/-- CG_MDLLm_STAT.COAST. -/
def CG_MDLL_STAT_COAST (i : Nat) : Field := ⟨0x20104 + i * 0x10, 30, 1⟩

/-- CG_MDLLm_STAT.RELOCK. -/
def CG_MDLL_STAT_RELOCK (i : Nat) : Field := ⟨0x20104 + i * 0x10, 29, 1⟩

/-- CG_MDLLm_STAT.BAND. -/
def CG_MDLL_STAT_BAND (i : Nat) : Field := ⟨0x20104 + i * 0x10, 16, 6⟩

/-- The register CG_MDLLm_MEAS. -/
def CG_MDLL_MEAS (i : Nat) : Field := ⟨0x20108 + i * 0x10, 0, 32⟩

/-- The register CG_OUTo_CFG. -/
def CG_OUT_CFG (i : Nat) : Field := ⟨0x20200 + i * 0x10, 0, 32⟩

/-- CG_OUTo_CFG.EN. -/
def CG_OUT_CFG_EN (i : Nat) : Field := ⟨0x20200 + i * 0x10, 31, 1⟩

/-- CG_OUTo_CFG.SRC. -/
def CG_OUT_CFG_SRC (i : Nat) : Field := ⟨0x20200 + i * 0x10, 26, 2⟩

/-- CG_OUTo_CFG.DIV. -/
def CG_OUT_CFG_DIV (i : Nat) : Field := ⟨0x20200 + i * 0x10, 0, 16⟩

/-- The register CG_OUTo_PHASE. -/
def CG_OUT_PHASE (i : Nat) : Field := ⟨0x20204 + i * 0x10, 0, 32⟩

/-- CG_OUTo_PHASE.STEPPING. -/
def CG_OUT_PHASE_STEPPING (i : Nat) : Field := ⟨0x20204 + i * 0x10, 24, 1⟩

/-- CG_OUTo_PHASE.CUR. -/
def CG_OUT_PHASE_CUR (i : Nat) : Field := ⟨0x20204 + i * 0x10, 16, 8⟩

/-- CG_OUTo_PHASE.TGT. -/
def CG_OUT_PHASE_TGT (i : Nat) : Field := ⟨0x20204 + i * 0x10, 0, 8⟩

/-- CG_OUTo_SKEW.PS. -/
def CG_OUT_SKEW_PS (i : Nat) : Field := ⟨0x20208 + i * 0x10, 0, 16⟩

/-- The register MEMC_CFG. -/
def MEMC_CFG : Field := ⟨0x90000, 0, 32⟩

/-- MEMC_CFG.SPEED. -/
def MEMC_CFG_SPEED : Field := ⟨0x90000, 30, 2⟩

/-- MEMC_CFG.SR_EN. -/
def MEMC_CFG_SR_EN : Field := ⟨0x90000, 2, 1⟩

/-- MEMC_CFG.PD_EN. -/
def MEMC_CFG_PD_EN : Field := ⟨0x90000, 1, 1⟩

/-- MEMC_CFG.SWEEP. -/
def MEMC_CFG_SWEEP : Field := ⟨0x90000, 0, 1⟩

/-- The register MEMC_CTL. -/
def MEMC_CTL : Field := ⟨0x90004, 0, 32⟩

/-- MEMC_CTL.SC. -/
def MEMC_CTL_SC : Field := ⟨0x90004, 16, 4⟩

/-- MEMC_CTL.RETRAIN. -/
def MEMC_CTL_RETRAIN : Field := ⟨0x90004, 0, 1⟩

/-- The register MEMC_STAT. -/
def MEMC_STAT : Field := ⟨0x90008, 0, 32⟩

/-- MEMC_STAT.ALL_RETIRED. -/
def MEMC_STAT_ALL_RETIRED : Field := ⟨0x90008, 11, 1⟩

/-- MEMC_STAT.HOT. -/
def MEMC_STAT_HOT : Field := ⟨0x90008, 10, 1⟩

/-- MEMC_STAT.DEG. -/
def MEMC_STAT_DEG : Field := ⟨0x90008, 9, 1⟩

/-- MEMC_STAT.OVERCOMMIT. -/
def MEMC_STAT_OVERCOMMIT : Field := ⟨0x90008, 8, 1⟩

/-- MEMC_STAT.LOST. -/
def MEMC_STAT_LOST : Field := ⟨0x90008, 7, 1⟩

/-- MEMC_STAT.EVAC. -/
def MEMC_STAT_EVAC : Field := ⟨0x90008, 6, 1⟩

/-- MEMC_STAT.RETIRE. -/
def MEMC_STAT_RETIRE : Field := ⟨0x90008, 5, 1⟩

/-- MEMC_STAT.TRAIN_FAIL. -/
def MEMC_STAT_TRAIN_FAIL : Field := ⟨0x90008, 4, 1⟩

/-- MEMC_STAT.RETRAIN. -/
def MEMC_STAT_RETRAIN : Field := ⟨0x90008, 3, 1⟩

/-- MEMC_STAT.REFRESH_FORCED. -/
def MEMC_STAT_REFRESH_FORCED : Field := ⟨0x90008, 2, 1⟩

/-- MEMC_STAT.UE. -/
def MEMC_STAT_UE : Field := ⟨0x90008, 1, 1⟩

/-- MEMC_STAT.CE. -/
def MEMC_STAT_CE : Field := ⟨0x90008, 0, 1⟩

/-- The register MEMC_INT_EN. -/
def MEMC_INT_EN : Field := ⟨0x9000C, 0, 32⟩

/-- The pair MEMC_CAPACITY. -/
def MEMC_CAPACITY : Pair := ⟨0x90010⟩

/-- MEMC_LIVE.RETIRED. -/
def MEMC_LIVE_RETIRED : Field := ⟨0x90018, 16, 16⟩

/-- MEMC_LIVE.LIVE. -/
def MEMC_LIVE_LIVE : Field := ⟨0x90018, 0, 16⟩

/-- The register MEMC_BW_SUST. -/
def MEMC_BW_SUST : Field := ⟨0x9001C, 0, 32⟩

/-- MEMC_BW_SUST.MBPS. -/
def MEMC_BW_SUST_MBPS : Field := ⟨0x9001C, 0, 32⟩

/-- MEMC_BW_RSV.MBPS. -/
def MEMC_BW_RSV_MBPS : Field := ⟨0x90020, 0, 32⟩

/-- The register MEMC_SCRUB_CFG. -/
def MEMC_SCRUB_CFG : Field := ⟨0x90024, 0, 32⟩

/-- MEMC_SCRUB_CFG.HOURS. -/
def MEMC_SCRUB_CFG_HOURS : Field := ⟨0x90024, 0, 8⟩

/-- MEMC_SCRUB_STAT.PASSES. -/
def MEMC_SCRUB_STAT_PASSES : Field := ⟨0x90028, 16, 16⟩

/-- MEMC_SCRUB_STAT.PROGRESS. -/
def MEMC_SCRUB_STAT_PROGRESS : Field := ⟨0x90028, 0, 16⟩

/-- MEMC_CE_LIMIT.PER_HOUR. -/
def MEMC_CE_LIMIT_PER_HOUR : Field := ⟨0x9002C, 0, 16⟩

/-- The pair MEMC_EVAC_FRONT. -/
def MEMC_EVAC_FRONT : Pair := ⟨0x90030⟩

/-- MEMC_EVAC_STAT.ACTIVE. -/
def MEMC_EVAC_STAT_ACTIVE : Field := ⟨0x90038, 31, 1⟩

/-- MEMC_EVAC_STAT.SC. -/
def MEMC_EVAC_STAT_SC : Field := ⟨0x90038, 16, 4⟩

/-- MEMC_EVAC_STAT.LEFT_GIB. -/
def MEMC_EVAC_STAT_LEFT_GIB : Field := ⟨0x90038, 0, 16⟩

/-- The pair MEMC_UE_ADDR. -/
def MEMC_UE_ADDR : Pair := ⟨0x90040⟩

/-- MEMC_LOST.GRANULES. -/
def MEMC_LOST_GRANULES : Field := ⟨0x90048, 0, 32⟩

/-- MEMCs_STAT.STATE. -/
def MEMCS_STAT_STATE (i : Nat) : Field := ⟨0x91000 + i * 0x100, 28, 4⟩

/-- MEMCs_STAT.TRAINS. -/
def MEMCS_STAT_TRAINS (i : Nat) : Field := ⟨0x91000 + i * 0x100, 16, 8⟩

/-- MEMCs_STAT.CAUSE. -/
def MEMCS_STAT_CAUSE (i : Nat) : Field := ⟨0x91000 + i * 0x100, 0, 3⟩

/-- MEMCs_DIMM.CAP_GIB. -/
def MEMCS_DIMM_CAP_GIB (i : Nat) : Field := ⟨0x91004 + i * 0x100, 24, 8⟩

/-- MEMCs_DIMM.RANKS. -/
def MEMCS_DIMM_RANKS (i : Nat) : Field := ⟨0x91004 + i * 0x100, 23, 1⟩

/-- MEMCs_DIMM.X4. -/
def MEMCS_DIMM_X4 (i : Nat) : Field := ⟨0x91004 + i * 0x100, 22, 1⟩

/-- MEMCs_DIMM.MAXBIN. -/
def MEMCS_DIMM_MAXBIN (i : Nat) : Field := ⟨0x91004 + i * 0x100, 20, 2⟩

/-- MEMCs_TEMP.TRAINED. -/
def MEMCS_TEMP_TRAINED (i : Nat) : Field := ⟨0x91008 + i * 0x100, 24, 8⟩

/-- MEMCs_TEMP.NOW. -/
def MEMCS_TEMP_NOW (i : Nat) : Field := ⟨0x91008 + i * 0x100, 8, 8⟩

/-- MEMCs_ECC.UE. -/
def MEMCS_ECC_UE (i : Nat) : Field := ⟨0x9100C + i * 0x100, 16, 16⟩

/-- MEMCs_ECC.CE. -/
def MEMCS_ECC_CE (i : Nat) : Field := ⟨0x9100C + i * 0x100, 0, 16⟩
══════════════════════════════
• _TASK_:
In the listing above, locate the line with "def CG_OUT_PHASE_CUR (i" and the line with "def MEMC_CTL : Field := ⟨0x90004, 0, 32⟩", then extract exactly those lines and every line between them, and nothing more.

• _TASK RESPONSE_:
def CG_OUT_PHASE_CUR (i : Nat) : Field := ⟨0x20204 + i * 0x10, 16, 8⟩

/-- CG_OUTo_PHASE.TGT. -/
def CG_OUT_PHASE_TGT (i : Nat) : Field := ⟨0x20204 + i * 0x10, 0, 8⟩

/-- CG_OUTo_SKEW.PS. -/
def CG_OUT_SKEW_PS (i : Nat) : Field := ⟨0x20208 + i * 0x10, 0, 16⟩

/-- The register MEMC_CFG. -/
def MEMC_CFG : Field := ⟨0x90000, 0, 32⟩

/-- MEMC_CFG.SPEED. -/
def MEMC_CFG_SPEED : Field := ⟨0x90000, 30, 2⟩

/-- MEMC_CFG.SR_EN. -/
def MEMC_CFG_SR_EN : Field := ⟨0x90000, 2, 1⟩

/-- MEMC_CFG.PD_EN. -/
def MEMC_CFG_PD_EN : Field := ⟨0x90000, 1, 1⟩

/-- MEMC_CFG.SWEEP. -/
def MEMC_CFG_SWEEP : Field := ⟨0x90000, 0, 1⟩

/-- The register MEMC_CTL. -/
def MEMC_CTL : Field := ⟨0x90004, 0, 32⟩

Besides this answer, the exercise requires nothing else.